1. Go back to the line(s) of code that produced the difference(s).

2. Go back into your code directly and walk through each step, comparing it the requirement/step that it executes, to see if you can find the error. 

    ***Some examples include:*** 


    1. You have written a math code equation wrong.

    2. You are incorrectly assigning a value.

    3. You have some string manipulation wrong.

    4. You have a logic error.

    5. You have sorted incorrectly (or failed to sort when you should have).

    6. You have incorrectly rounded numeric data (or failed to round when you should have)
    

## One final note, concerning the demo cells.
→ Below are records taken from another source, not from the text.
theorem TupCtl.dec_enc (k : Bool) (x : TupCtl) (h : x.ok k = true) : TupCtl.dec k (some x.enc) = some x := by
  obtain ⟨a, b, c, d, ma, st, nb⟩ := x
  have h' := h
  simp only [TupCtl.ok, Bool.and_eq_true, decide_eq_true_eq] at h'
  have b1 := b01_lt nb
  have e : (TupCtl.enc ⟨a, b, c, d, ma, st, nb⟩).toNat = a + 2 ^ 2 * b + 2 ^ 4 * c + 2 ^ 6 * d + 2 ^ 8 * ma + 2 ^ 14 * st
      + 2 ^ 17 * b01 nb := by
    simp only [TupCtl.enc, BitVec.toNat_ofNat]; apply Nat.mod_eq_of_lt; omega
  simp only [TupCtl.dec, e]
  generalize hn : a + 2 ^ 2 * b + 2 ^ 4 * c + 2 ^ 6 * d + 2 ^ 8 * ma + 2 ^ 14 * st + 2 ^ 17 * b01 nb = n
  have f1 : fieldOf n 0 2 = a := by simp only [fieldOf]; omega
  have f2 : fieldOf n 2 2 = b := by simp only [fieldOf]; omega
  have f3 : fieldOf n 4 2 = c := by simp only [fieldOf]; omega
  have f4 : fieldOf n 6 2 = d := by simp only [fieldOf]; omega
  have f5 : fieldOf n 8 6 = ma := by simp only [fieldOf]; omega
  have f6 : fieldOf n 14 3 = st := by simp only [fieldOf]; omega
  have f7 : bitOf n 17 = nb := bit_lemma _ _ _ (by omega)
  rw [f1, f2, f3, f4, f5, f6, f7, if_pos ⟨by omega, h⟩]

theorem PgaCtl.dec_enc (x : PgaCtl) (h : x.ok = true) : PgaCtl.dec (some x.enc) = some x := by
  obtain ⟨nw, r, w, va⟩ := x
  have h' : nw < 8 ∧ va < 64 := by
    simp only [PgaCtl.ok, Bool.and_eq_true, decide_eq_true_eq] at h
    refine ⟨?_, h.2⟩
    have := h.1
    simp at this; omega
  have b1 := b01_lt r; have b2 := b01_lt w
  have e : (PgaCtl.enc ⟨nw, r, w, va⟩).toNat = nw + 2 ^ 3 * b01 r + 2 ^ 4 * b01 w + 2 ^ 5 * va := by
    simp only [PgaCtl.enc, BitVec.toNat_ofNat]; apply Nat.mod_eq_of_lt; omega
  simp only [PgaCtl.dec, e]
  generalize hn : nw + 2 ^ 3 * b01 r + 2 ^ 4 * b01 w + 2 ^ 5 * va = n
  have f1 : fieldOf n 0 3 = nw := by simp only [fieldOf]; omega
  have f2 : bitOf n 3 = r := bit_lemma _ _ _ (by omega)
  have f3 : bitOf n 4 = w := bit_lemma _ _ _ (by omega)
  have f4 : fieldOf n 5 6 = va := by simp only [fieldOf]; omega
  rw [f1, f2, f3, f4, if_pos ⟨by omega, h⟩]

/-- The words of fields decode to what the fields name. -/
theorem decode_words (i : Instr) (r : Raw) (rest : List W32) (e : i.toRaw = some r) (h : r.ok) (t : r.toInstr = some i) :
    decode (encode i ++ rest) = .ok (i, rest) := by
  simp only [decode, encode, e, parse_words r h rest, t]

/-- Fields that fit their places, with `n` control words (R149). -/
def Raw.fit (r : Raw) (n : Nat) : Prop :=
  r.d < 128 ∧ r.a.ok ∧ r.c.ok ∧ n + r.a.trailer.length + r.c.trailer.length ≤ 3 ∧ b01 r.ctl.isSome = n

theorem Fld.ok_code (n : Nat) : (Fld.code n).ok ↔ n < 128 ∧ n ≠ 124 ∧ n ≠ 125 := Iff.rfl
theorem Fld.ok_lit32 (x : W32) : (Fld.lit32 x).ok := trivial
theorem Fld.trailer_code (n : Nat) : (Fld.code n).trailer.length = 0 := rfl
theorem Fld.trailer_lit32 (x : W32) : (Fld.lit32 x).trailer.length = 1 := rfl
theorem noLit64_le (o : Opnd) (h : o.noLit64 = true) : o.litWords ≤ 1 := by
  cases o <;> simp [Opnd.noLit64, Opnd.litWords] at *
theorem okLoad_lt {sc : Bool} {x : Access} (h : x.okLoad sc = true) : x.size < 7 ∧ x.scope < 6 := by
  simp only [Access.okLoad, scopeOk, Bool.and_eq_true, decide_eq_true_eq] at h
  refine ⟨h.1, ?_⟩
  have := h.2
  split at this <;> simp at this <;> omega
theorem okStore_load {sc : Bool} {x : Access} (h : x.okStore sc = true) : x.okLoad sc = true := by
  simp only [Access.okStore, Bool.and_eq_true] at h; exact h.1
theorem accLoad_enc {sc : Bool} {x : Access} (h : x.okLoad sc = true) : (Fld.code x.enc).accLoad sc = some x := by
  obtain ⟨h1, h2⟩ := okLoad_lt h
  obtain ⟨s, z⟩ := x
  simp only at h1 h2
  have e1 : (16 * s + z) / 16 = s := by omega
  have e2 : (16 * s + z) % 8 = z := by omega
  have e3 : (16 * s + z) / 8 % 2 = 0 := by omega
  simp [Fld.accLoad, Access.enc, e1, e2, e3, h]
theorem dAccStore_enc {sc : Bool} {x : Access} (h : x.okStore sc = true) : dAccStore sc x.enc = some x := by
  obtain ⟨h1, h2⟩ := okLoad_lt (okStore_load h)
  obtain ⟨s, z⟩ := x
  simp only at h1 h2
  have e1 : (16 * s + z) / 16 = s := by omega
  have e2 : (16 * s + z) % 8 = z := by omega
  have e3 : (16 * s + z) / 8 % 2 = 0 := by omega
  simp [dAccStore, Access.enc, e1, e2, e3, h]
theorem Access.enc_lt {sc : Bool} {x : Access} (h : x.okLoad sc = true) : x.enc < 96 := by
  obtain ⟨h1, h2⟩ := okLoad_lt h
  simp only [Access.enc]; omega

theorem ok_of_fit {r : Raw} {n : Nat} (h : r.fit n) (h0 : Nat.blt r.op 128 = true) (h1 : definedOp r.u r.op = true)
    (h2 : b01 (hasCtl r.u r.op) = n) : r.ok := by
  obtain ⟨a, b, c, d, e⟩ := h
  refine ⟨by simpa using h0, a, b, c, h1, ?_, by omega⟩
  rw [← h2] at e
  revert e; cases r.ctl.isSome <;> cases hasCtl r.u r.op <;> simp [b01]

theorem Opnd.only_toV {p : Opnd → Bool} {o : Opnd} (h : p o = true) (hv : o.vOk = true) :
    Opnd.only p o.toV.vSrc = some o := by simp [Opnd.only, Opnd.toV_vSrc o hv, h]
theorem Opnd.only_addr {o : Opnd} (h : o.addrOk = true) : Opnd.only Opnd.addrOk o.toV.vSrc = some o :=
  Opnd.only_toV h (Opnd.addrOk_vOk o h)
theorem Opnd.toV_ok_addr {o : Opnd} (h : o.addrOk = true) : o.toV.ok := Opnd.toV_ok o (Opnd.addrOk_vOk o h)
theorem Opnd.only_some {p : Opnd → Bool} {o : Opnd} (h : p o = true) : Opnd.only p (some o) = some o := by
  simp [Opnd.only, h]
theorem cvtCode_lt {n : Nat} (h : cvtCodeOk n = true) : n < 96 := by simp [cvtCodeOk] at h; omega
theorem n8Code_lt {n : Nat} (h : n8CodeOk n = true) : n < 96 := by simp [n8CodeOk] at h; omega
theorem mxCode_lt {n : Nat} (h : mxCodeOk n = true) : n < 96 := by simp [mxCodeOk] at h; omega
theorem scope_lt {n : Nat} (h : scopeOk n = true) : n < 6 := by simpa [scopeOk] using h
theorem barCode_lt {n : Nat} (h : barCodeOk n = true) : n < 100 := by simp [barCodeOk] at h; omega
theorem srAssigned_lt {n : Nat} (h : srAssigned n = true) : n < 96 := by simp [srAssigned] at h; omega
theorem okRed_ok {x : AtomCtl} (h : x.okRed = true) : x.ok = true := by
  simp only [AtomCtl.okRed, Bool.and_eq_true] at h; exact h.1.1
theorem okCtr_ok {x : AtomCtl} (h : x.okCtr = true) : x.ok = true := by
  simp only [AtomCtl.okCtr, Bool.and_eq_true] at h; exact h.1.1
theorem Opnd.toU_code (o : Opnd) (h : o.uOk = true) (hn : o.noLit = true) :
    Fld.code o.toU.codeOf = o.toU ∧ o.toU.codeOf < 128 := by
  cases o <;> simp [Opnd.toU, Fld.codeOf, Opnd.uOk, Opnd.noLit, Opnd.litWords] at * <;> omega
theorem div8 (a b : Nat) (h : b < 8) : (8 * a + b) / 8 = a ∧ (8 * a + b) % 8 = b := by omega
### The demo cells are designed to give you some sample data, to help you to get your code up and running. You will see these for every exercise on all of the exams.

## Note that I can pass the demo cell and still fail the test cell!!!

This will be ***ONE OF THE BIGGEST PROBLEMS*** for students on the exams.

Students think that, because they passed the DEMO CELL, it means that they WILL ALSO pass the TEST CELL.

This IS NOT the case, as the DEMO CELL is designed to give you some SAMPLE DATA, to help you get your code up and running.

## The DEMO CELL IS NOT a full test of your code, and you can easily pass the DEMO CELL and FAIL the TEST CELL!!! 

## The TEST CELL is a FULL TEST of your code, and it is much more extensive than the DEMO CELL.

## So be aware that you can pass the DEMO CELL and still fail the TEST CELL.

***
***ON EVERY EXAM***, there will be ***AT LEAST 20 Piazza posts*** from students whose code passes the demo cell and fails the test cell. They will post that there is a BUG in the exam because of this, when in fact, their code is incorrect.

Please be aware of this difference between the demo and test cells.
***

## What are your questions concerning data troubleshooting of pandas dataframes?